Had a quick search of threads but did not see this topic.

I have Autron boost and EGT combo gauge but question the accuracy. Misplaced (lost) instructions of course.
Boost seems ok but read out for EGTs seems to high so we wound fuel back to extent it now goes like a slug compared to previous set up and uses more fuel. Probe is post turbo about 60 to 70 mm from flange bolting to turbo. Standard GUIV pump.
3" exhaust and was dyno tuned when exhaust installed about 3 or 4 years ago but EGTs always spiked over 500 very quickly (and I've seen 600 on occasions before backing off quickly) when giving it heaps up hills etc. No noticeable smoke but vision is a bit restricted due to canopy. Using a lot less throttle keeps temps down and still had excellent performance but is a real pain having to watch temps closely. Does not appear to be a problem in lower gears but 4th & 5th have to be watched.
Any ideas on how to calibrate gauges or to get accurate comparison?

Ben-e-boy
4th January 2014, 12:26 PM
To test the boost gauge you could hook it to an air compressor with a regulated air supply, and I guess you could put the egt probein the oven.

threedogs
4th January 2014, 12:59 PM
For EGT you could use one of those thermal guns, would give a ball park reading.
No two 4x4 are the same so hard to have a set value .IMo

@GUte
5th January 2014, 10:45 AM
I have two analogue boost gauges, an Autometer and a Calibre. They both read reasonably close to each other after some initial differences probably due to probs with the hose. I recently fitted the digital Auber gauge which has confirmed them both out enough to warrant them reasonably inaccurate. The Auber can be reset to zero whenever needed.

Dales300exc
5th January 2014, 11:00 AM
I have two analogue boost gauges, an Autometer and a Calibre. They both read reasonably close to each other after some initial differences probably due to probs with the hose. I recently fitted the digital Auber gauge which has confirmed them both out enough to warrant them reasonably inaccurate. The Auber can be reset to zero whenever needed.

How much out?

@GUte
5th January 2014, 02:17 PM
How much out?

At 2000 rpm about 2-3 psi.

Dales300exc
5th January 2014, 02:27 PM
Guess its 10-15%.

Its one of those things though I guess. It doesnt have to be 100% accurate. Its more a reference point. And that reference point remains constant with your vehicle.

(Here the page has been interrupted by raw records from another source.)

-- ==== Sys2Proof/Tests/Slice0.lean ====
section
/-! SUPPORT. Tests: decoding of words written out from the spec's encodings, one or two single steps per command with the values
of spec/95_test_vectors.md, and for every statement with premises a state that meets them. -/

namespace Sys2Proof.Tests

open Sys2Proof Sys2Proof.Machine

/-! ### Well-formedness and decoding -/

/-- Ill formed: FILTER.SET with `IMM[5]` (30_encoding.md R98; vector E6). -/
theorem test_wf_refuses_filter_mask_32 : (Instr.filterSet false 32).wf = false := by decide

theorem test_wf_accepts_filter_mask_31 : (Instr.filterSet true 31).wf = true := by decide

/-- The words of 95_test_vectors.md 2.1, one per row of R96 at least, written out from R94. -/
theorem test_decode_words :
    decode 0x00080001#32 = .command (.init 8) ∧
    decode 0x00000110#32 = .command (.txSend true false) ∧
    decode 0x00000310#32 = .command (.txSend true true) ∧
    decode 0x00030011#32 = .command (.txSendf false false 3) ∧
    decode 0x00040012#32 = .command (.txReclaim 4) ∧
    decode 0x00000020#32 = .command .rxPoll ∧
    decode 0x00000130#32 = .command (.linkWait true) ∧
    decode 0x00070140#32 = .command (.filterSet true 7) ∧
    decode 0x00000041#32 = .command .intMask ∧
    decode 0x00000050#32 = .command .rxEnable ∧
    decode 0x00000051#32 = .command .rxDisable ∧
    decode 0x00000052#32 = .command .txqEnable ∧
    decode 0x00000053#32 = .command .txqDisable := by decide

/-- Bit by bit (R94): IMM = 0x8001, RSV = 0, F1 = 1, F0 = 0, OPC = 0x11. -/
theorem test_decode_sendf_bits :
    decode 0b1000000000000001_000000_1_0_00010001#32 = .command (.txSendf false true 0x8001) := by decide

/-- Vectors E1 to E6. -/
theorem test_decode_refusals :
    decode 0x00000000#32 = .reject .reservedOpcode ∧
    decode 0x00000013#32 = .reject .reservedOpcode ∧
    decode 0x00000410#32 = .reject .reservedBits ∧
    decode 0x00010010#32 = .reject .reservedBits ∧
    decode 0x00000230#32 = .reject .reservedBits ∧
    decode 0x00200040#32 = .reject .reservedBits := by decide

theorem test_decode_table_word : decodeTableWord 32 0x00080001 = some (.init 8) := by decide

/-! ### States -/

/-- `s` with operand registers, the identity mapper's next `n` answers, and memory bytes `bs` at `a`. -/
def given (s : State) (a0 : Addr) (a1 a2 : Word) (n : Nat) : State :=
  { s with
    regs := { s.regs with arg0 := a0, arg1 := a1, arg2 := a2 }
    mapper := List.replicate n (.ok 0) }

/-- `s` with memory bytes `bs` at `a`. -/
def holding (s : State) (a : Addr) (bs : List Byte) : State := { s with mem := writeBytes s.mem a bs }

/-- The engine record and the NIC after `INIT n=8, pool=0x100000, bsize=2048` (vector I1), with the receive slots' memory
not written: what a test needs of it, it writes. -/
def up : State :=
  { State.reset with
    eng := { Engine.reset with
      n := 8
      b := 2048
      hwInit := true
      rxTab := (List.range 8).map (fun i =>
        (i, { da := BitVec.ofNat 64 (0x100000 + 2048 * i), va := BitVec.ofNat 64 (0x100000 + 2048 * i) })) }
    nic := { Nic.start with
      tdbal := 0x10000
      tdlen := 128
      rdbal := 0x20000
      rdlen := 128
      rdt := 7 } }

/-- `up` on Family B (REF-B). -/
def upB : State := { up with cfg := Config.refB true 0 }

/-- `up` with two frames bound in slots 0 and 1 and the NIC's head at 2: both are sent, their done bits set (as vector K4
before the third frame). -/
def sent : State :=
  { holding (holding up 0x10000 (descBytes (packTx { txDesc 0x40000 60 0x0B 0 with sta := 1 }))) 0x10010
      (descBytes (packTx { txDesc 0x41000 60 0x0B 0 with sta := 1 })) with
    eng := { up.eng with
      txW := 2
      txTab := [(0, ⟨0x40000, 0x40000, 60⟩), (1, ⟨0x41000, 0x41000, 60⟩)] }
    nic := { up.nic with tdt := 2, tdh := 2 } }

/-- The frame F1 of 95_test_vectors.md 2.5. -/
def frame1 : List Byte :=
  [2, 0, 0, 0, 0, 1, 2, 0, 0, 0, 0, 2, 8, 0] ++ (List.range 50).map (BitVec.ofNat 8)

/-- `up` with a received frame in slot 0: length, errors and data as given, DD and EOP set. -/
def received (len : Half) (err : Byte) (data : List Byte) : State :=
  holding (holding up 0x100000 data) 0x20000
    (descBytes (packRx { addr := 0x100000, length := len, csum := 0, sta := 3, errors := err, special := 0 }))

Same with all engine vitals.

rottodiver
5th January 2014, 02:37 PM
Egt,s....... When putting my foot down I see 500 to 600,s then it settle back to 350 to 400 normal driving (sometimes less) with the camper trailer in tow when overtaking up hills I have seen 700 then settles back to 450 when over drive is off. If overdrive is on 600 to 700 while towing on the flat.

Boost... Mine reads pretty close to scan gauge, I seem to see the fluctuations on the needle garage more than digital but am fairly confident reasonably close, have had them hit just over 17psi then limp mode and over boost code which I believe to be close to ecu parameters..

Scotty

Wizard52
13th January 2014, 02:39 PM
Follow up to original thread.
Wound fuel back a bit with very little change in EGTs but big decrease in power and noticeable increase in fuel consumption-about 1 lt per 100k. Noticed I was a gear lower in a lot of circumstances so had to work harder.
Wound fuel up again back to normal and bingo. Good to drive again and very little change to EGTs so will just have to watch temps under load.

threedogs
13th January 2014, 02:54 PM
Guess its 10-15%.

Its one of those things though I guess. It doesnt have to be 100% accurate. Its more a reference point. And that reference point remains constant with your vehicle.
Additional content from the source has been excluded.